鎌田は誰もが目を見張る野球少年に成長し[1]、洲本高校では同期のエース蔦行雄を擁して、4番打者、遊撃手として活躍。2年次の1955年には秋季近畿大会県予選準決勝に進むが、渡海昇二らのいた芦屋高に9回サヨナラ負け。3年次の1956年には夏の甲子園県予選で決勝に進出するが、県尼崎高の今津光男の好投に抑えられ、またも9回サヨナラ負け。甲子園出場はならなかったが、プロのスカウトが神戸から船に乗って島に来た[1]。鎌田は「大阪だけは嫌。行かんよ」と言い続け、中日の佐川直行スカウトが強く鎌田を求めた。同じ頃には巨人の水原茂監督が人を介して鎌田獲得に本腰を入れ、「慶応大に推薦入学、そして巨人軍に来てもらう。この約束は私が死んでも成立させる。私を信じなさい」と攻めた[1]。鎌田の母は長男と次男を大学に通わせるほど働いたが、三男、四男までとなるとそうもいかず「堪忍な。許してな」と頭を下げた。大学に入りたかった四男の鎌田は「(水原さんは)学費も寮費も生活費も面倒をみる、とゆうてくれてはる。慶応へ行きたい。どうしてあかんの?」と懇願したが、長男が「お前は母さんの苦労(貧乏)を分からんのか。働いて給料をもらって、母さんを助ける気にはならんのか?」と叱り、鎌田が「でも兄貴は大学へ…」と言った途端に兄は立ち上がった[1]。水原ルートを諦めた鎌田に対し、中日の佐川が獲得へ全力を注いだ。最高額で契約しようとした直前、オーナーが「全国大会(甲子園)にも出てない高卒にそんな高い契約金は払えん。白紙に戻せ」と憤怒し、佐川はその場で退職を伝えて大阪へ戻り、鎌田の母と長男、鎌田本人を甲子園前の旅館に呼んだ[1]。鎌田家に時間を与えず入団に導き、佐川は「息子さんが大阪を嫌がっているのは知っています。
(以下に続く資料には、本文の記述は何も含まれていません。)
-- ==== Sys2Proof/Syntax.lean ====
section
/-! DEFINITION. The commands of the part: one constructor of `Instr` for each row of spec/opcode_table.json, in the
table's order, with the operands the rules give the row. Host requests carry the tag of their frame (R166) and the
payload fields of R171 as the raw bytes the host sends, so that every value a host can send has its meaning. -/

namespace Sys2Proof

/-- The two drives of R55. -/
inductive DriveId | main | aux
  deriving DecidableEq, Repr

/-- The three lockout actions of R150, in index order. -/
inductive ActionId | inhibit | rollLimit | idleCap
  deriving DecidableEq, Repr

/-- How a character can arrive damaged on the panel link (R167). -/
inductive CharError | framing | parity
  deriving DecidableEq, Repr

/-- A chassis identifier with its format (R24): `ext` for the 29-bit format, else the 11-bit one. -/
structure CanId where
  ext : Bool
  num : BitVec 29
  deriving DecidableEq, Repr

/-- A frame of another node on the chassis bus (R24). -/
inductive BusFrame
  | data (id : CanId) (bytes : List Byte)
  | remote (id : CanId)
  deriving DecidableEq, Repr

/-- One field entry of a SET payload (R172): the field number and the bytes of the value. -/
structure FieldEntry where
  field : Byte
  value : List Byte
  deriving DecidableEq, Repr

/-- The commands, one for each row of the operations and events table. -/
inductive Instr
  /-- POWER_ON (R46): supply is applied. -/
  | powerOn
  /-- MILLISECOND_END (R47). -/
  | millisecondEnd
  /-- METER_WRITE_START (R53). -/
  | meterWriteStart
  /-- METER_WRITE_COMPLETE (R53). -/
  | meterWriteComplete
  /-- ANALOG_SAMPLE (R9): channel A`ch` converts to the 12-bit raw value. -/
  | analogSample (ch : Fin 10) (raw : BitVec 12)
  /-- HOLD_EXPIRY (R10). -/
  | holdExpiry (ch : Fin 10)
  /-- PULSE_INTERVAL (R15): input P`ch` counted this many pulses in the interval that closes. -/
  | pulseInterval (ch : Fin 3) (pulses : Nat)
  /-- DISCRETE_SAMPLE (R17): the electrical level at D`ch`. -/
  | discreteSample (ch : Fin 10) (level : Bool)
  /-- AGREEMENT_EXPIRY (R20). -/
  | agreementExpiry
  /-- RX_DATA_FRAME (R28). -/
  | rxDataFrame (id : CanId) (data : List Byte)
  /-- RX_REMOTE_FRAME (R39). -/
  | rxRemoteFrame (id : CanId)
  /-- RECEIVE_ERROR (R41). -/
  | receiveError
  /-- AGE_EXPIRY (R32). -/
  | ageExpiry (slot : Fin 16)
  /-- TRANSMIT_OFFER (R36). -/
  | transmitOffer
  /-- FRAME_SENT (R36). -/
  | frameSent
  /-- LOST_ARBITRATION (R36): `winner` is the winning frame when the port receives it correctly. -/
  | lostArbitration (winner : Option BusFrame)
  /-- TRANSMIT_ERROR (R41). -/
  | transmitError
  /-- RECOVERY_COMPLETE (R43). -/
  | recoveryComplete
  /-- BUS_JOIN (R44). -/
  | busJoin
  /-- T0_PERIOD (R37). -/
  | t0Period
  /-- T1_PERIOD (R38). -/
  | t1Period
  /-- T2_PERIOD (R39). -/
  | t2Period
  /-- CHASSIS_RECOVER (R43). -/
  | chassisRecover (tag : Byte)
  /-- PTO_ENGAGE (R59). -/
  | ptoEngage (tag : Byte) (drive : Byte)
  /-- PTO_DISENGAGE (R66). -/
  | ptoDisengage (tag : Byte) (drive : Byte)
  /-- REQUEST_RECHECK (R62). -/
  | requestRecheck (d : DriveId)
  /-- REQUEST_WINDOW_EXPIRY (R62). -/
  | requestWindowExpiry (d : DriveId)
  /-- SHIFT_TIMEOUT (R63). -/
  | shiftTimeout (d : DriveId)
  /-- SETTLE_EXPIRY (R64). -/
  | settleExpiry (d : DriveId)
  /-- WIND_DOWN_RECHECK (R67). -/
  | windDownRecheck (d : DriveId)
  /-- WIND_DOWN_NOTICE_EXPIRY (R67). -/
  | windDownNoticeExpiry (d : DriveId)
  /-- RELEASE_TIMEOUT (R68). -/
  | releaseTimeout (d : DriveId)
  /-- UNCOMMANDED_EXPIRY (R72). -/
  | uncommandedExpiry (d : DriveId)
  /-- FAULT_CLEAR (R74). -/
  | faultClear (tag : Byte) (drive : Byte)
  /-- GOVERNOR_STEP (R91). -/
  | governorStep
  /-- GOVERNOR_HOLD_EXPIRY (R84). -/
  | governorHoldExpiry
  /-- STOP_TIMER_EXPIRY (R83). -/
  | stopTimerExpiry
  /-- GOVERN (R87). -/
  | govern (tag : Byte) (mode : Byte) (setpoint : BitVec 16)
  /-- PUMP_IDLE (R89). -/
  | pumpIdle (tag : Byte)
  /-- RESUME (R90, R116). -/
  | resume (tag : Byte)
  /-- PROTECTION_STEP (R103). -/
  | protectionStep
  /-- QUALIFICATION_EXPIRY (R104). -/
  | qualificationExpiry
  /-- RESUME_TIMER_EXPIRY (R114): the protection step at which the resume timer reaches 0. -/
  | resumeTimerExpiry
  /-- GAUGE_EVENT (R124). -/
  | gaugeEvent
  /-- FILL_START (R137). -/
  | fillStart (tag : Byte) (target : BitVec 16)
  /-- FILL_STOP (R139). -/
  | fillStop (tag : Byte)
  /-- FILL_TIMEOUT (R139). -/
  | fillTimeout
  /-- FOAM (R133): the ratio is optional. -/
  | foam (tag : Byte) (selection : Byte) (ratio : Option Byte)
  /-- BURST_TIMER_EXPIRY (R142). -/
  | burstTimerExpiry
  /-- BURST_EVENT (R142). -/
  | burstEvent
  /-- HOLD_OFF_EXPIRY (R154). -/
  | holdOffExpiry (a : ActionId)
  /-- RELEASE (R155). -/
  | release (tag : Byte) (action : Byte)
  /-- FORCE (R156). -/
  | force (tag : Byte) (value : Byte)
  /-- OVERSPEED_EXPIRY (R162). -/
  | overspeedExpiry
  /-- FRAME_RECEIVED (R167): the whole host frame, from its sync byte to its last CRC byte. -/
  | frameReceived (frame : List Byte)
  /-- CHARACTER_ERROR (R167). -/
  | characterError (e : CharError)
  /-- INTER_BYTE_TIMEOUT (R167). -/
  | interByteTimeout
  /-- EXECUTION_START (R168). -/
  | executionStart
  /-- BREAK (R169). -/
  | lineBreak
  /-- UNKNOWN_KIND (R171). -/
  | unknownKind (tag : Byte) (kind : Byte)
  /-- IDENTIFY (R188). -/
  | identify (tag : Byte)
  /-- READ (R173). -/
  | read (tag : Byte) (object : Byte) (index : Byte)
  /-- SNAPSHOT (R175). -/
  | snapshot (tag : Byte)
  /-- SET (R173). -/
  | set (tag : Byte) (object : Byte) (index : Byte) (entries : List FieldEntry)
  /-- STORE (R186). -/
  | store (tag : Byte)
  /-- STORE_COMPLETE (R186). -/
  | storeComplete
  /-- RECALL (R187). -/
  | recall (tag : Byte)
  /-- MONITOR_ADD (R176). -/
  | monitorAdd (tag : Byte) (object : Byte) (index : Byte)
  /-- MONITOR_REMOVE (R176). -/
  | monitorRemove (tag : Byte) (object : Byte) (index : Byte)
  /-- SPACING_EXPIRY (R176): of the item at this place of the monitor list. -/
  | spacingExpiry (item : Fin 4)
  /-- REPORT_RATE (R177). -/
  | reportRate (tag : Byte) (period : BitVec 16)
  /-- STATUS_PERIOD (R177). -/
  | statusPeriod
  /-- TX_FRAME_START (R178). -/
  | txFrameStart
  /-- TX_FRAME_END (R178). -/
  | txFrameEnd
  /-- RESTART (R189). -/
  | restart (tag : Byte)
  /-- RESTART_PROCEED (R189). -/
  | restartProceed
  /-- SILENCE_EXPIRY (R190). -/
  | silenceExpiry
  /-- RUNDOWN_TIMEOUT (R191). -/
  | rundownTimeout
  /-- SETTLING_END (R193). -/
  | settlingEnd
  /-- RECEIVED_BYTE (R167). -/
  | receivedByte (b : Byte)
  /-- RECESSIVE_RUN (R43). -/
  | recessiveRun
  /-- LOSS_OF_SUPPLY (R53). -/
  | lossOfSupply
  deriving DecidableEq, Repr

end Sys2Proof
end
名手の吉田義男がいるから出番がないと。でも、人生なにが起きるかわかりませんよ」と言い、鎌田の母は四男の苦々しい顔に向かって「ごめんね」と小さい声で謝った[1]。
現役時代
1957年に大阪タイガースへ入団[2]。「何だかよくわからないうちに」タイガースに入団することとなり、鎌田と同様に、佐川の移籍によって入団先がドラゴンズからタイガースに変更になった選手に並木輝男がいる。タイガースには「空前絶後の遊撃手」とまで言われた吉田がいたが、1957年シーズン終盤に吉田が故障、28試合に先発出場を果たす。2年目の1958年6月から二塁手に転向し、3年目の1959年に白坂長栄の後を引き継いで定位置を獲得すると、1960年には初の規定打席(13位、打率.265)に到達する。主に2番打者として起用され、1962年のリーグ優勝に貢献するが、東映との日本シリーズでは31打数4安打と真価を発揮できなかった。1964年には移籍入団の本屋敷錦吾にポジションを譲るが、その後も準レギュラーとして活躍。1966年には定位置を奪還するが、1967年に近鉄バファローズへ移籍。ここでも3年間、レギュラー二塁手としてチャンスメーカーをつとめた。1970年には阪神へ復帰し、同年は二塁手・遊撃手として起用され36試合に先発出場、打率.290を記録した。1971年からはコーチ兼任となったが、1972年限りで現役を引退。
引退後
引退後は西宮市苦楽園口駅前でスポーツ用品店を経営する傍ら、サンテレビボックス席解説者・デイリースポーツ評論家(1978年 - 1992年, 1995年 - 2001年)[3]を務めた。合間を縫って、近鉄で二軍総合アドバイザー(1993年)・一軍総合アドバイザー(1994年)も務めた。アドバイザーの肩書であったが、練習ではコーチ業を手伝ったため、ユニフォームと背番号が与えられていた。解説業を辞めた後、2002年からは淡路島で少年野球教室「KBクラブ」を結成。2009年より神戸市で「KBAカマタベースボールアカデミー」を結成し、同年2月1日より阪神大学野球連盟の神戸大学海事科学部野球部(神戸大学体育会硬式野球部とは別チーム)監督に就任。その傍らで芦屋市立山手中学校野球部の外部コーチとしても活躍。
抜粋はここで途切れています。